Here’s Why Bitcoin Won’t Replace Gold So Easily

Here’s Why Bitcoin Won’t Replace Gold So Easily

What a week it was.

First and foremost, I’d like to acknowledge the horrific mass shooting that occurred in Las Vegas, the deadliest in modern American history. On behalf of everyone at U.S. Global Investors, I extend my sincerest and most heartfelt condolences to the victims and their families.

The memory of the shooting was still fresh in people’s minds during last Tuesday’s Hollywood premiere of Blade Runner 2049, which nixed the usual red carpet and other glitz in light of the tragedy.
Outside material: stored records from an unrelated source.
-- ==== Sys2Proof/Machine/Cross.lean ====
section
/-! DEFINITION. Cross-lane instructions: majors 0x33 to 0x35 (08 R191 to R195). The participating set is the
fragment's threads whose guard is true; operands are read from the state before any destination is written. -/

namespace Sys2Proof.Machine

/-- Index of a thread in its group. -/
def State.idx (s : State) (ag : Nat) : Nat := (s.agent ag).home.idx
/-- Threads of a segment: sw of the segment code (R192). -/
def segWidth (seg : BitVec 3) (gw : Nat) : Nat := bif seg == 0#3 then gw else 2 ^ seg.toNat
/-- The participating thread of an index. -/
def State.withIdx (s : State) (ags : List Nat) (k : Nat) : Option Nat := ags.find? fun a => s.idx a == k
/-- The members of a thread's segment that participate, in ascending index (R192). -/
def State.segOf (s : State) (ags : List Nat) (seg : BitVec 3) (ag : Nat) : List Nat :=
  let sw := segWidth seg (s.gwidth ag)
  ags.filter fun a => s.idx a / sw == s.idx ag / sw

/-! ## SHFL (R193) -/

/-- The source index of SHFL, where it exists: mode 0 IDX, 1 UP, 2 DOWN, 3 XOR. -/
def shflSource (mode sw i b : Nat) : Option Nat :=
  let pos := i % sw
  match mode with
  | 0 => some (i - pos + b % sw)
  | 1 => bif decide (b ≤ pos) then some (i - b) else none
  | 2 => bif decide (pos + b < sw) then some (i + b) else none
  | _ => some (i - pos + (pos ^^^ (b % sw)))
/-- SHFL of one thread: d and pC, from the operands of the issue (R193). -/
def State.shfl1 (s0 : State) (ags : List Nat) (mode : Nat) (seg : BitVec 3) (d a : Reg) (b : Src) (pc : BitVec 3)
    (ag : Nat) (s : State) : State :=
  let src := (shflSource mode (segWidth seg (s0.gwidth ag)) (s0.idx ag) (s0.b32 ag b).toNat).bind (s0.withIdx ags)
  s.out ag true false [toReg d (s0.a32 (src.getD ag) a), toPred pc src.isSome] 0#5
/-- SHFL for the participating set. -/
def shflBody (mode : Nat) (seg : BitVec 3) (d a : Reg) (b : Src) (pc : BitVec 3) (ags : List Nat) (s0 : State) :
    State × List (Nat × Fate) :=
  plain (s0.shfl1 ags mode seg d a b pc) ags s0

/-- SHFL.IDX (R193). -/
def execShflIdx (c0 : Ctl) (seg : BitVec 3) (d : Reg) (a : Reg) (b : Src) (pc : BitVec 3) (s : State) : Result :=
  .next (s.issue (.shflIdx c0 seg d a b pc) (shflBody 0 seg d a b pc))
/-- SHFL.UP (R193). -/
def execShflUp (c0 : Ctl) (seg : BitVec 3) (d : Reg) (a : Reg) (b : Src) (pc : BitVec 3) (s : State) : Result :=
  .next (s.issue (.shflUp c0 seg d a b pc) (shflBody 1 seg d a b pc))
/-- SHFL.DOWN (R193). -/
def execShflDown (c0 : Ctl) (seg : BitVec 3) (d : Reg) (a : Reg) (b : Src) (pc : BitVec 3) (s : State) : Result :=
  .next (s.issue (.shflDown c0 seg d a b pc) (shflBody 2 seg d a b pc))
/-- SHFL.XOR (R193). -/
def execShflXor (c0 : Ctl) (seg : BitVec 3) (d : Reg) (a : Reg) (b : Src) (pc : BitVec 3) (s : State) : Result :=
  .next (s.issue (.shflXor c0 seg d a b pc) (shflBody 3 seg d a b pc))

/-! ## VOTE (R194) -/

/-- The ballot words of the participating threads: bit j mod 32 of word j div 32 is pa of thread j. -/
def State.ballot (s : State) (ags : List Nat) (pa : BitVec 3) (word : Nat) : Word :=
  ags.foldl (fun w a => bif s.idx a / 32 == word && s.pred a 1 pa then w ||| (1#32 <<< (s.idx a % 32)) else w) 0#32
/-- VOTE.BALLOT of one thread: its %gwidth ÷ 32 registers. -/
def State.ballot1 (s0 : State) (ags : List Nat) (d : Reg) (pa : BitVec 3) (ag : Nat) (s : State) : State :=
  (List.range (s0.gwidth ag / 32)).foldl (fun s k =>
    s.wr ag 2 (some (.reg (d.toNat + k))) (s0.ballot ags pa k)) s
/-- A vote written to pd of each participating thread. -/
def voteBody (pd : BitVec 3) (f : List Nat → State → Bool) (ags : List Nat) (s0 : State) : State × List (Nat × Fate) :=
  plain (fun ag s => s.wrPred ag 2 pd (f ags s0)) ags s0

/-- VOTE.ANY (R194). -/
def execVoteAny (c0 : Ctl) (pd : BitVec 3) (pa : BitVec 3) (s : State) : Result :=
  .next (s.issue (.voteAny c0 pd pa) (voteBody pd fun ags s => ags.any fun x => s.pred x 1 pa))
/-- VOTE.ALL (R194). -/
def execVoteAll (c0 : Ctl) (pd : BitVec 3) (pa : BitVec 3) (s : State) : Result :=
  .next (s.issue (.voteAll c0 pd pa) (voteBody pd fun ags s => ags.all fun x => s.pred x 1 pa))
/-- VOTE.BALLOT (R194). -/
def execVoteBallot (c0 : Ctl) (d : Reg) (pa : BitVec 3) (s : State) : Result :=
  .next (s.issue (.voteBallot c0 d pa) (fun ags s0 => plain (s0.ballot1 ags d pa) ags s0))
/-- VOTE.EQ (R194). -/
def execVoteEq (c0 : Ctl) (pd : BitVec 3) (a : Reg) (s : State) : Result :=
  .next (s.issue (.voteEq c0 pd a) (voteBody pd fun ags s => ags.all fun x => s.a32 x a == s.a32 (ags.headD 0) a))

/-! ## GRED (R195) -/

/-- Combine words, first to last; 0 for none. -/
def combine (f : Word → Word → Word) : List Word → Word
  | [] => 0#32
  | x :: xs => xs.foldl f x
/-- The exact sum of FP32 values, rounded once (R195). -/
def gredSum (m : RMode) (xs : List Word) : Word × FFlags :=
  let (x, f) := fdotV [] (xs.map fp32) m
  let (r, g) := toFp32 x m
  (r, f ||| g)
/-- FMIN or FMAX of FP32 values, pairwise; a value alone is combined with itself, so that a NaN is canonical (R86, R167, R195). -/
def gredMinmax (big : Bool) : List Word → Word × FFlags
  | [] => (0#32, 0#5)
  | x :: xs => (x :: xs).foldl (fun (r, f) y =>
      let (z, g) := fminmax 0 r.toNat y.toNat big
      (BitVec.ofNat 32 z, f ||| g)) (x, 0#5)
/-- GRED for the participating set: each thread receives the combination over its segment, and traps alone where it enables a flag raised (R195). -/
def gredBody (seg : BitVec 3) (d a : Reg) (f : State → Nat → List Word → Word × FFlags) (ags : List Nat) (s0 : State) :
    State × List (Nat × Fate) :=
  perThread (fun ag s =>
    let mem := s0.segOf ags seg ag
    let r := f s0 (mem.headD ag) (mem.map fun x => s0.a32 x a)
    s.fpGuard ag r.2 fun s => s.out ag true false [toReg d r.1] r.2) ags s0
/-- An integer GRED: no flag. -/
def gredInt (f : Word → Word → Word) (_ : State) (_ : Nat) (xs : List Word) : Word × FFlags := (combine f xs, 0#5)

/-- GRED.ADD (R195). -/
def execGredAdd (c0 : Ctl) (seg : BitVec 3) (d : Reg) (a : Reg) (s : State) : Result :=
  .next (s.issue (.gredAdd c0 seg d a) (gredBody seg d a (gredInt (· + ·))))
/-- GRED.MIN (R195). -/
def execGredMin (c0 : Ctl) (u : Bool) (seg : BitVec 3) (d : Reg) (a : Reg) (s : State) : Result :=
  .next (s.issue (.gredMin c0 u seg d a) (gredBody seg d a (gredInt (vMin u))))
/-- GRED.MAX (R195). -/
def execGredMax (c0 : Ctl) (u : Bool) (seg : BitVec 3) (d : Reg) (a : Reg) (s : State) : Result :=
  .next (s.issue (.gredMax c0 u seg d a) (gredBody seg d a (gredInt (vMax u))))
/-- GRED.AND (R195). -/
def execGredAnd (c0 : Ctl) (seg : BitVec 3) (d : Reg) (a : Reg) (s : State) : Result :=
  .next (s.issue (.gredAnd c0 seg d a) (gredBody seg d a (gredInt (· &&& ·))))
/-- GRED.OR (R195). -/
def execGredOr (c0 : Ctl) (seg : BitVec 3) (d : Reg) (a : Reg) (s : State) : Result :=
  .next (s.issue (.gredOr c0 seg d a) (gredBody seg d a (gredInt (· ||| ·))))
/-- GRED.XOR (R195). -/
def execGredXor (c0 : Ctl) (seg : BitVec 3) (d : Reg) (a : Reg) (s : State) : Result :=
  .next (s.issue (.gredXor c0 seg d a) (gredBody seg d a (gredInt (· ^^^ ·))))
/-- GRED.FADD: code 0 takes the mode of the lowest participating thread of the segment (R195). -/
def execGredFadd (c0 : Ctl) (rm : BitVec 3) (seg : BitVec 3) (d : Reg) (a : Reg) (s : State) : Result :=
  .next (s.issue (.gredFadd c0 rm seg d a) (gredBody seg d a fun s lead xs => gredSum (s.mode lead rm) xs))
/-- GRED.FMIN (R195). -/
def execGredFmin (c0 : Ctl) (seg : BitVec 3) (d : Reg) (a : Reg) (s : State) : Result :=
  .next (s.issue (.gredFmin c0 seg d a) (gredBody seg d a fun _ _ xs => gredMinmax false xs))
/-- GRED.FMAX (R195). -/
def execGredFmax (c0 : Ctl) (seg : BitVec 3) (d : Reg) (a : Reg) (s : State) : Result :=
  .next (s.issue (.gredFmax c0 seg d a) (gredBody seg d a fun _ _ xs => gredMinmax true xs))

end Sys2Proof.Machine
end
Before the film, producers shared poignant words, saying that in times such as these, the arts are crucial now more than ever.

I had the distinct privilege to attend the premiere. My good friend Frank Giustra, whose production company Thunderbird Entertainment owns a stake in the Blade Runner franchise, was kind enough to invite me along. Despite the somber mood—a pivotal scene in the film even takes place in an irradiated Las Vegas—I thought Blade Runner 2049 was spectacular. Even if you’re not a fan of the original 1982 film, it’s still worth experiencing in theaters. Hans Zimmer and Benjamin Wallfisch’s synth-heavy score is especially haunting.

CNET recently published an interesting piece examining the accuracy of future tech as depicted in the original Blade Runner, from androids to flying cars to off-world travel read the article here.

Still in the Early Innings of Cryptocurrencies
 

Speaking of the future, I spoke on the topic of the blockchain last week at the Subscriber Investment Summit in Vancouver. My presentation focused on the future of mining—not just of gold and precious metals but also cryptocurrencies.

Believe it or not, there are upwards of 2,100 digital currencies being traded in the world right now, with a combined market cap of nearly $150 billion, according to Coinranking.com.

Obviously not all of these cryptos will survive. We’re still in the early innings. Last month I compared this exciting new digital world to the earliest days of the dotcom era, and just as there were winners and losers then, so too will there be winners and losers today. Although bitcoin and Ethereum appear to be the frontrunners right now, recall that only 20 years ago AOL and Yahoo! were poised to dominate the internet. How times have changed!

It will be interesting to see which coins emerge as the “Amazon” and “Google” of cryptocurrencies.

For now, Ethereum has some huge backers. The Enterprise Ethereum Alliance (EEA), according to its website, seeks to “learn from and build upon the only smart contract supporting blockchain currently running in real-world production—Ethereum.” The EEA includes several big-name financial and tech firms such as Credit Suisse, Intel, Microsoft and JPMorgan Chase, whose own CEO, Jamie Dimon, knocked cryptos a couple of weeks ago.

To learn more about the blockchain and cryptocurrencies, watch this engaging two-minute video.

Understanding blockchain in two minutes

Will Bitcoin Replace Gold?
 

Lately I’ve been seeing more and more headlines asking whether cryptos are “killing” gold. Would the gold price be higher today if massive amounts of money weren’t flowing into bitcoin? Both assets, after all, are sometimes favored as safe havens. They’re decentralized and accepted all over the world, 24 hours a day. Transactions are anonymous. Supply is limited.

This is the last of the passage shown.